There another long silence in the conversation. Alaric did a lot of careful thinking, it seemed, or Denario was posing tough questions. Maybe he only had himself to blame for the long wait.
“You're going to leave us, accountant.” It was an accusation.
“I have to. I have to save the counting house.” This time, Denario didn't leave the conversation hanging. “You know, I can't figure out where Vir learned about this military training if he grew up as a farmer. He's really good. He works at it more than the knights in the Court of Oggli. And they're professionals.”
“We're getting to be professionals, too, in our way.”
“I can tell. Say, I didn't get the full story of the battle of Archer's Lament. You told Vir about your men. But you didn't talk about yourself. Someone said you were the last man to pass through into the magic.”
“The lament wouldn't be as much use to us if the Raduar walked in acting all suspicious. So I was trying to lead them in at a run.”
“It must have worked. And then you charged them with your cudgels?”
“Yes. But not me, actually.”
“You didn't fight?” That would explain why he hadn't talked about it.
“My sword turned into a chicken, you know. When I bent down to pick up my stick, I fumbled it because I wanted to hold onto the chicken in case it turned back to a sword during the fight. I didn't have time to chase after my club before the lead Raduar was on me.”

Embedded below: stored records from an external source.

/-- Stop a slot for its attached debugger (R382). -/
def debugStop (s : State) (i : Fin 11) (t : Trap) : State :=
  let c := s.at i
  let (e0, e1, e2) := c.epcNow
  let s1 := s.setAt i
    { c with trap := { epc0 := e0, epc1 := e1, epc2 := e2, cause := causeWord t (levelCode c.level) 0
                       tval := t.tval, rptst := c.rptstNow ||| t.rpt }
             slotState := .trapped, debugged := true }
  out (frameOrCheck s1 i t.code)
    (.debugStop (BitVec.ofNat 12 (fld s.core.sys.dbghost 0 12)) (selfId s i)
      (s.core.sys.saveb + BitVec.ofNat 64 (0x800 * i.val)))

/-- A helper's trap (R367, R372): the helper is TRAPPED (or UNSETTLED), its frame is written, and its
PEND bit is set in the control context. -/
def helperTrap (s : State) (i : Fin 11) (t : Trap) (st : SlotState) : State :=
  let c := s.at i
  let (e0, e1, e2) := c.epcNow
  let s1 := s.setAt i
    { c with trap := { epc0 := e0, epc1 := e1, epc2 := e2, cause := causeWord t 0 0
                       tval := t.tval, rptst := c.rptstNow ||| t.rpt }
             slotState := st }
  let s2 := frameOrCheck s1 i t.code
  let c0 := s2.at 0
  s2.setAt 0 { c0 with upcall := { c0.upcall with
    pend := c0.upcall.pend ||| BitVec.twoPow 10 (i.val - 1) } }

/-- Take a trap in a slot, in the state in which its record is made (R367): helpers go to the control
context, C level enters the system level, S level is a machine check, and a BRK under a debugger stops
the slot (R382). -/
def trapIn (s : State) (i : Fin 11) (t : Trap) (st : SlotState := .trapped) : State :=
  let s1 := failPhase (endLlk s i) i
  if t.code = 22 ∧ s.core.sys.dbghost.getLsbD 12 then debugStop s1 i t
  else if i ≠ 0 then helperTrap s1 i t st
  else match (s.at 0).level with
    | .s => machineCheck s1 t.code t.tval true
    | _ => enterSystem s1 t

/-- Trap(cause, …) of R148: the issuing instruction traps precisely and has no effect. -/
def takeTrap (s : State) (t : Trap) : State := trapIn (undoIssue s) s.core.cur t

/-- A trap with a cause and a TVAL. -/
def trap (s : State) (code : Cause) (tval : Word) : State := takeTrap s { code := code, tval := tval }

/-- The word at a TCM offset (R103). -/
def tcmWord (s : State) (off : Nat) : W32 := BitVec.ofNat 32 (readNat s (tcmBase s + off) 4)

/-- The instruction word that issues, as PRIV records it (R365). -/
def curWord (s : State) : W32 :=
  match s.ctx.frame with
  | none => tcmWord s (fld s.ctx.queue.q0 0 15)
  | some f => f.words.getD f.slot.toNat 0

/-- PRIV, with the instruction word in TVAL (R365). -/
def trapPriv (s : State) : State := trap s 2 ((curWord s).zeroExtend 64)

“Oh no. You had to fight unarmed?”
“No, I was still holding the sword.”
“But it wasn't a sword. It was a chicken.” Maybe it was a supernatural chicken but, still, Denario knew that no one could beat a man to death with a bird. Then he doubted his judgment. After all, he was no expert soldier. And if anyone could do it, it was these Mundredi.
“I had it by both legs.”
“You wouldn't really have a chance. Would you?” The count's troops in Oggli wouldn't even have tried, he knew. They had too much pride in their sword play. A good sword was the mark of an Oggli gentleman – not a chicken. Oh, definitely not.
“It was a pretty fair fight.” Alaric held up his right arm. In the ruddy firelight, Denario could make out gouge marks on his vambrace. It looked like a pointed beak had sunk deeply into the leather armor. There had been more than a dozen blows. The two men must have swung hard at each other for a while. “After all, he had a chicken, too.”